-- ==== Sys2Proof/Laws/State.lean ====
section
/-! SUPPORT. Beside State: what each update of the state leaves, one lemma for each field. -/

namespace Sys2Proof.Machine

/-! `setByte` leaves every field but `mem`. -/

@[simp] theorem State.setByte_schedule (s : State) (x : Nat) (v : Byte) : (s.setByte x v).schedule = s.schedule := rfl
@[simp] theorem State.setByte_steps (s : State) (x : Nat) (v : Byte) : (s.setByte x v).steps = s.steps := rfl
@[simp] theorem State.setByte_granted (s : State) (x : Nat) (v : Byte) : (s.setByte x v).granted = s.granted := rfl
@[simp] theorem State.setByte_slot (s : State) (x : Nat) (v : Byte) : (s.setByte x v).slot = s.slot := rfl
@[simp] theorem State.setByte_quarters (s : State) (x : Nat) (v : Byte) : (s.setByte x v).quarters = s.quarters := rfl
@[simp] theorem State.setByte_live (s : State) (x : Nat) (v : Byte) : (s.setByte x v).live = s.live := rfl
@[simp] theorem State.setByte_g (s : State) (x : Nat) (v : Byte) : (s.setByte x v).g = s.g := rfl
@[simp] theorem State.setByte_w (s : State) (x : Nat) (v : Byte) : (s.setByte x v).w = s.w := rfl
@[simp] theorem State.setByte_others (s : State) (x : Nat) (v : Byte) : (s.setByte x v).others = s.others := rfl
@[simp] theorem State.setByte_otherWgs (s : State) (x : Nat) (v : Byte) : (s.setByte x v).otherWgs = s.otherWgs := rfl
@[simp] theorem State.setByte_nodes (s : State) (x : Nat) (v : Byte) : (s.setByte x v).nodes = s.nodes := rfl
@[simp] theorem State.setByte_grants (s : State) (x : Nat) (v : Byte) : (s.setByte x v).grants = s.grants := rfl
@[simp] theorem State.setByte_channels (s : State) (x : Nat) (v : Byte) : (s.setByte x v).channels = s.channels := rfl
@[simp] theorem State.setByte_reductions (s : State) (x : Nat) (v : Byte) : (s.setByte x v).reductions = s.reductions := rfl
@[simp] theorem State.setByte_arrivals (s : State) (x : Nat) (v : Byte) : (s.setByte x v).arrivals = s.arrivals := rfl
@[simp] theorem State.setByte_soft (s : State) (x : Nat) (v : Byte) : (s.setByte x v).soft = s.soft := rfl
@[simp] theorem State.setByte_dirty (s : State) (x : Nat) (v : Byte) : (s.setByte x v).dirty = s.dirty := rfl
@[simp] theorem State.setByte_cmpLines (s : State) (x : Nat) (v : Byte) : (s.setByte x v).cmpLines = s.cmpLines := rfl
@[simp] theorem State.setByte_carried (s : State) (x : Nat) (v : Byte) : (s.setByte x v).carried = s.carried := rfl
@[simp] theorem State.setByte_cores (s : State) (x : Nat) (v : Byte) : (s.setByte x v).cores = s.cores := rfl
@[simp] theorem State.setByte_die0 (s : State) (x : Nat) (v : Byte) : (s.setByte x v).die0 = s.die0 := rfl
@[simp] theorem State.setByte_die1 (s : State) (x : Nat) (v : Byte) : (s.setByte x v).die1 = s.die1 := rfl
@[simp] theorem State.setByte_die2 (s : State) (x : Nat) (v : Byte) : (s.setByte x v).die2 = s.die2 := rfl
@[simp] theorem State.setByte_die3 (s : State) (x : Nat) (v : Byte) : (s.setByte x v).die3 = s.die3 := rfl
@[simp] theorem State.setByte_regs (s : State) (x : Nat) (v : Byte) : (s.setByte x v).regs = s.regs := rfl
@[simp] theorem State.setByte_frTicket (s : State) (x : Nat) (v : Byte) : (s.setByte x v).frTicket = s.frTicket := rfl
@[simp] theorem State.setByte_ovfCount (s : State) (x : Nat) (v : Byte) : (s.setByte x v).ovfCount = s.ovfCount := rfl
@[simp] theorem State.setByte_readyTicket (s : State) (x : Nat) (v : Byte) : (s.setByte x v).readyTicket = s.readyTicket := rfl
@[simp] theorem State.setByte_mapQueue (s : State) (x : Nat) (v : Byte) : (s.setByte x v).mapQueue = s.mapQueue := rfl
@[simp] theorem State.setByte_saveUsed (s : State) (x : Nat) (v : Byte) : (s.setByte x v).saveUsed = s.saveUsed := rfl
@[simp] theorem State.setByte_ctxUsed (s : State) (x : Nat) (v : Byte) : (s.setByte x v).ctxUsed = s.ctxUsed := rfl
@[simp] theorem State.setByte_poolUsed (s : State) (x : Nat) (v : Byte) : (s.setByte x v).poolUsed = s.poolUsed := rfl
@[simp] theorem State.setByte_twinInbox (s : State) (x : Nat) (v : Byte) : (s.setByte x v).twinInbox = s.twinInbox := rfl
@[simp] theorem State.setByte_twinSent (s : State) (x : Nat) (v : Byte) : (s.setByte x v).twinSent = s.twinSent := rfl
@[simp] theorem State.setByte_ranSince (s : State) (x : Nat) (v : Byte) : (s.setByte x v).ranSince = s.ranSince := rfl
@[simp] theorem State.setByte_unacked (s : State) (x : Nat) (v : Byte) : (s.setByte x v).unacked = s.unacked := rfl
@[simp] theorem State.setByte_routes (s : State) (x : Nat) (v : Byte) : (s.setByte x v).routes = s.routes := rfl
@[simp] theorem State.setByte_msixTable (s : State) (x : Nat) (v : Byte) : (s.setByte x v).msixTable = s.msixTable := rfl
@[simp] theorem State.setByte_msixPending (s : State) (x : Nat) (v : Byte) : (s.setByte x v).msixPending = s.msixPending := rfl
@[simp] theorem State.setByte_msixSent (s : State) (x : Nat) (v : Byte) : (s.setByte x v).msixSent = s.msixSent := rfl
@[simp] theorem State.setByte_recovery (s : State) (x : Nat) (v : Byte) : (s.setByte x v).recovery = s.recovery := rfl
@[simp] theorem State.setByte_leaves (s : State) (x : Nat) (v : Byte) : (s.setByte x v).leaves = s.leaves := rfl
@[simp] theorem State.setByte_perst (s : State) (x : Nat) (v : Byte) : (s.setByte x v).perst = s.perst := rfl
@[simp] theorem State.setByte_released (s : State) (x : Nat) (v : Byte) : (s.setByte x v).released = s.released := rfl
@[simp] theorem State.setByte_tripped (s : State) (x : Nat) (v : Byte) : (s.setByte x v).tripped = s.tripped := rfl
@[simp] theorem State.setByte_sincePerst (s : State) (x : Nat) (v : Byte) : (s.setByte x v).sincePerst = s.sincePerst := rfl
@[simp] theorem State.setByte_firmware (s : State) (x : Nat) (v : Byte) : (s.setByte x v).firmware = s.firmware := rfl
@[simp] theorem State.setByte_hostStores (s : State) (x : Nat) (v : Byte) : (s.setByte x v).hostStores = s.hostStores := rfl
@[simp] theorem State.setByte_held (s : State) (x : Nat) (v : Byte) : (s.setByte x v).held = s.held := rfl
@[simp] theorem State.setByte_hostReplies (s : State) (x : Nat) (v : Byte) : (s.setByte x v).hostReplies = s.hostReplies := rfl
════════
TRY IT ▸ Restate the listing word for word, but only from its first line through the line with "s.slot := rfl", keeping both end lines.

SOLUTION FOR THIS TASK ▸
-- ==== Sys2Proof/Laws/State.lean ====
section
/-! SUPPORT. Beside State: what each update of the state leaves, one lemma for each field. -/

namespace Sys2Proof.Machine

/-! `setByte` leaves every field but `mem`. -/

@[simp] theorem State.setByte_schedule (s : State) (x : Nat) (v : Byte) : (s.setByte x v).schedule = s.schedule := rfl
@[simp] theorem State.setByte_steps (s : State) (x : Nat) (v : Byte) : (s.setByte x v).steps = s.steps := rfl
@[simp] theorem State.setByte_granted (s : State) (x : Nat) (v : Byte) : (s.setByte x v).granted = s.granted := rfl
@[simp] theorem State.setByte_slot (s : State) (x : Nat) (v : Byte) : (s.setByte x v).slot = s.slot := rfl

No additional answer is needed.